When nesting habits are identified in the ordination plots, it is clear that this life history attribute explains much of the species association to environmental variables. Both at the local (Figure 4) and facet (Figure 5) scales, species are associated to those elements of the landscape that provide nesting resources. Accordingly, tree and cavity nesting birds were associated to the presence of homesteads and trees, and riparian vegetation nesting birds are associated to the presence of water bodies and wetland vegetation cover. Noteworthy, many ground nesters were associated to crops, particularly wheat, rather than pastures, as it was expected. The ordinations with trophic habits were statistically significant only at the local scale. Roadside vegetation complexity is in this case an important attribute, and granivorous species are associated to this landscape element (Figure 6, Table 2). Insectivorous and carnivorous species are associated to landscapes with pasture or soybean cover and presence of water bodies and lowlands. Omnivorous species are associated to the other most common crops in the region (wheat and maize). The two first axes of this ordination explain 12.4% of total variance.

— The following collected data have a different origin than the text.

-- ==== Sys2Proof/Laws/Step.lean ====
section
/-!
SUPPORT. What a step can do, said once: which event it carries out, which instruction that runs, and how runs compose.
-/

namespace Sys2Proof.Machine

/-! ### The host's accesses while a command runs (R380) -/

theorem hostWriteReg_busy (p : Config.Params) (s : State) (n : Nat) (v : Word) (h : s.stBusy = true) :
    hostWriteReg p s n v = s := by simp [hostWriteReg, h]

theorem hostWriteBuf_busy (p : Config.Params) (s : State) (space off : Nat) (b : Byte) (h : s.stBusy = true) :
    hostWriteBuf p s space off b = s := by simp [hostWriteBuf, h]

theorem hostReadReg_busy (p : Config.Params) (s : State) (n : Nat) (h : s.stBusy = true) (hn : n ≠ 1) :
    hostReadReg p s n = 0#32 := by simp [hostReadReg, h, hn]

theorem hostReadBuf_busy (p : Config.Params) (s : State) (space off : Nat) (h : s.stBusy = true) :
    hostReadBuf p s space off = 0#8 := by simp [hostReadBuf, h]

/-- Everything a host register write can do. -/
theorem hostWriteReg_cases (p : Config.Params) (s : State) (n : Nat) (v : Word) :
    hostWriteReg p s n v = s ∨ (s.stBusy = false ∧ n = 0 ∧ hostWriteReg p s n v = s.accept v) ∨
    (s.stBusy = false ∧ ∃ il cl ml nl, hostWriteReg p s n v =
      { s with inLen := il, sCurTagLen := cl, sMkeyLen := ml, sNleg := nl }) ∨
    (s.stBusy = false ∧ ∃ (i : Nat) (tl : Option (BitVec 8)) (kl : Option (BitVec 16)), hostWriteReg p s n v =
      s.setSlot i (fun e => { e with tagLen := tl.getD e.tagLen, keyLen := kl.getD e.keyLen })) := by
  by_cases hb : s.stBusy = true
  · exact .inl (hostWriteReg_busy p s n v hb)
  have hf : s.stBusy = false := by simpa using hb
  have hw : hostWriteReg p s n v = writeRegister p s n v := by rw [hostWriteReg, if_neg hb]
  generalize hostWriteReg p s n v = u at hw ⊢
  unfold writeRegister at hw
  split_ifs at hw with h0 h3 h5 h6 h7 h16 he <;> subst hw
  · exact .inr (.inl ⟨hf, h0, rfl⟩)
  · exact .inr (.inr (.inl ⟨hf, v, s.sCurTagLen, s.sMkeyLen, s.sNleg, rfl⟩))
  · exact .inr (.inr (.inl ⟨hf, s.inLen, _, s.sMkeyLen, s.sNleg, rfl⟩))
  · exact .inr (.inr (.inl ⟨hf, s.inLen, s.sCurTagLen, _, s.sNleg, rfl⟩))
  · exact .inr (.inr (.inl ⟨hf, s.inLen, s.sCurTagLen, s.sMkeyLen, _, rfl⟩))
  · exact .inr (.inr (.inr ⟨hf, _, some _, none, rfl⟩))
  · exact .inr (.inr (.inr ⟨hf, _, none, some _, rfl⟩))
  · exact .inl rfl

/-- Everything a host byte write can do: store one byte in one of the six kinds of writable space, inside its size. -/
theorem hostWriteBuf_cases (p : Config.Params) (s : State) (space off : Nat) (b : Byte) :
    hostWriteBuf p s space off b = s ∨ s.stBusy = false ∧
    ((off < p.inMax ∧ hostWriteBuf p s space off b = { s with inbuf := s.inbuf.write off b }) ∨
     (off < 6 ∧ hostWriteBuf p s space off b = { s with vtag := s.vtag.write off b }) ∨
     (off < p.stagMax ∧ hostWriteBuf p s space off b = { s with sCurTag := s.sCurTag.write off b }) ∨
     (off < p.mkeyMax ∧ hostWriteBuf p s space off b = { s with sMkey := s.sMkey.write off b }) ∨
     (off < p.stagMax ∧ ∃ i, hostWriteBuf p s space off b = s.setSlot i (fun e => { e with tag := e.tag.write off b })) ∨
     (off < p.lkeyMax ∧ ∃ i, hostWriteBuf p s space off b = s.setSlot i (fun e => { e with key := e.key.write off b }))) := by
  by_cases hb : s.stBusy = true
  · exact .inl (hostWriteBuf_busy p s space off b hb)
  have hf : s.stBusy = false := by simpa using hb
  have hw : hostWriteBuf p s space off b = writeBuffer p s space off b := by rw [hostWriteBuf, if_neg hb]
  generalize hostWriteBuf p s space off b = u at hw ⊢
  unfold writeBuffer at hw
  split_ifs at hw with h1 h3 h4 h5 h16 he ho ho <;> subst hw
  · exact .inr ⟨hf, .inl ⟨h1.2, rfl⟩⟩
  · exact .inr ⟨hf, .inr (.inl ⟨h3.2, rfl⟩)⟩
  · exact .inr ⟨hf, .inr (.inr (.inl ⟨h4.2, rfl⟩))⟩
  · exact .inr ⟨hf, .inr (.inr (.inr (.inl ⟨h5.2, rfl⟩)))⟩
  · exact .inr ⟨hf, .inr (.inr (.inr (.inr (.inl ⟨ho, _, rfl⟩))))⟩
  · exact .inl rfl
  · exact .inr ⟨hf, .inr (.inr (.inr (.inr (.inr ⟨ho, _, rfl⟩))))⟩
  · exact .inl rfl
  · exact .inl rfl

/-! ### A step -/

theorem consume_next_iff (o : Host.Outcome State Fault Refusal) (t : State) :
    consume o = .next t ↔ ∃ u, o = .next u ∧ t = { u with agenda := u.agenda.tail } := by
  cases o <;> simp [consume, eq_comm]

theorem engineStep_next_iff (run : Instr → State → Answer) (s t : State) :
    engineStep run s = .next t ↔ ∃ i, decodePhase s.phase = some i ∧ run i s = .next t := by
  unfold engineStep
  cases decodePhase s.phase <;> simp

theorem commandStep_next_iff (run : Instr → State → Answer) (w : Word) (s t : State) :
    commandStep run w s = .next t ↔
      (∃ i, decodeCommand w = .ok i ∧ run i s = .next t) ∨
      (∃ r, decodeCommand w = .error r ∧ t = illegalCommand s w r) := by
  unfold commandStep
  cases decodeCommand w <;> simp [eq_comm]

/-- Everything a step that goes on can be, whatever the parameters: one phase of the engine with nothing on the agenda, or the
first event of the agenda, which then leaves it. -/
theorem agendaStep_cases (p : Config.Params) (run : Instr → State → Answer) (s t : State)
    (h : agendaStep p run s = .next t) :
    (s.agenda = [] ∧ engineStep run s = .next t) ∨
    (∃ e rest u, s.agenda = e :: rest ∧ eventStep p run e s = .next u ∧ t = { u with agenda := u.agenda.tail }) := by
  unfold agendaStep at h
  split at h
  · exact .inl ⟨‹_›, h⟩
  · obtain ⟨u, hu, ht⟩ := (consume_next_iff _ _).mp h
    exact .inr ⟨_, _, u, ‹_›, hu, ht⟩

/-- Everything a step that goes on can be. -/
theorem step_cases (s t : State) (h : step s = .next t) :
    (s.agenda = [] ∧ engineStep exec s = .next t) ∨
    (∃ e rest u, s.agenda = e :: rest ∧ eventStep params exec e s = .next u ∧ t = { u with agenda := u.agenda.tail }) :=
  agendaStep_cases params exec s t h

/-- What the event of a step can be, with the instruction it runs or the state it leaves. -/
inductive EventCase (p : Config.Params) (run : Instr → State → Answer) (s : State) : HostEvent → State → Prop where
  | engine (a u) : engineStep run s = .next u → EventCase p run s (.engine a) u
  | command (w a u) : commandStep run w s = .next u → EventCase p run s (.command w a) u
  | readReg (n) : EventCase p run s (.readReg n) { s with hostData := hostReadReg p s n }
  | writeReg (n v) : EventCase p run s (.writeReg n v) (hostWriteReg p s n v)
  | readBuf (space off) :
    EventCase p run s (.readBuf space off) { s with hostData := (hostReadBuf p s space off).setWidth 32 }
  | writeBuf (space off b) : EventCase p run s (.writeBuf space off b) (hostWriteBuf p s space off b)
  | readResult :
    EventCase p run s .readResult { s with agenda := .readResult :: (resultReads s.hostData.toNat ++ s.agenda.tail) }
  | reset : EventCase p run s .reset (s.afterReset p)

theorem eventStep_cases (p : Config.Params) (run : Instr → State → Answer) (e : HostEvent) (s u : State)
    (h : eventStep p run e s = .next u) : EventCase p run s e u := by
  cases e with
  | engine a => exact .engine a u h
  | command w a => exact .command w a u h
  | readReg n => injection h with h; exact h ▸ .readReg n
  | writeReg n v => injection h with h; exact h ▸ .writeReg n v
  | readBuf space off => injection h with h; exact h ▸ .readBuf space off
  | writeBuf space off b => injection h with h; exact h ▸ .writeBuf space off b
  | readResult => injection h with h; exact h ▸ .readResult
  | reset => injection h with h; exact h ▸ .reset

/-! ### Runs -/

theorem run_succ (M : Host.Core) (k : Nat) (s t : M.State) (h : M.step s = .next t) : M.run (k + 1) s = M.run k t := by
  rw [Host.Core.run, h]

/-- A run that goes on took a first step that went on. -/
theorem run_succ_inv (M : Host.Core) (k : Nat) (s t : M.State) (h : M.run (k + 1) s = .next t) :
    ∃ u, M.step s = .next u ∧ M.run k u = .next t := by
  rw [Host.Core.run] at h
  cases hs : M.step s with
  | next u => rw [hs] at h; exact ⟨u, rfl, h⟩
  | fault r => rw [hs] at h; injection h
  | refused r => rw [hs] at h; injection h

/-- A run of `j + k` steps is a run of `j` steps and then one of `k`. -/
theorem run_add (M : Host.Core) (j k : Nat) (s t : M.State) (h : M.run j s = .next t) : M.run (j + k) s = M.run k t := by
  induction j generalizing s with
  | zero =>
    injection h with h
    rw [Nat.zero_add, h]
  | succ j ih =>
    obtain ⟨u, hs, hu⟩ := run_succ_inv M j s t h
    rw [Nat.add_right_comm, run_succ M _ s u hs, ih u hu]

end Sys2Proof.Machine
end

The partition of biodiversity components shows that gamma diversity does not vary significantly in a gradient of landscape complexity at the local scale (2007: slope = 2.7, t = 1.01, p = 0.35; 2008: slope = −2.6, t = −1, p = 0.35), while mean alpha diversity increases linearly (2007: slope = 0.504, t = 5.2, p < 0.001; 2008: slope = 0.942, t = 7.85, p < 0.001) (Figure 7). This means that simpler landscapes have higher beta diversity, with a higher species turnover among points. On the other hand, MRPP shows that species assemblages differ among landscapes with different complexities (2007: A = 0.019, p < 0.001; 2008: A = 0.016, p < 0.001). The differences are driven by ten species (10%), which are associated to landscapes of high levels of complexity (Additional file 2: Table S2).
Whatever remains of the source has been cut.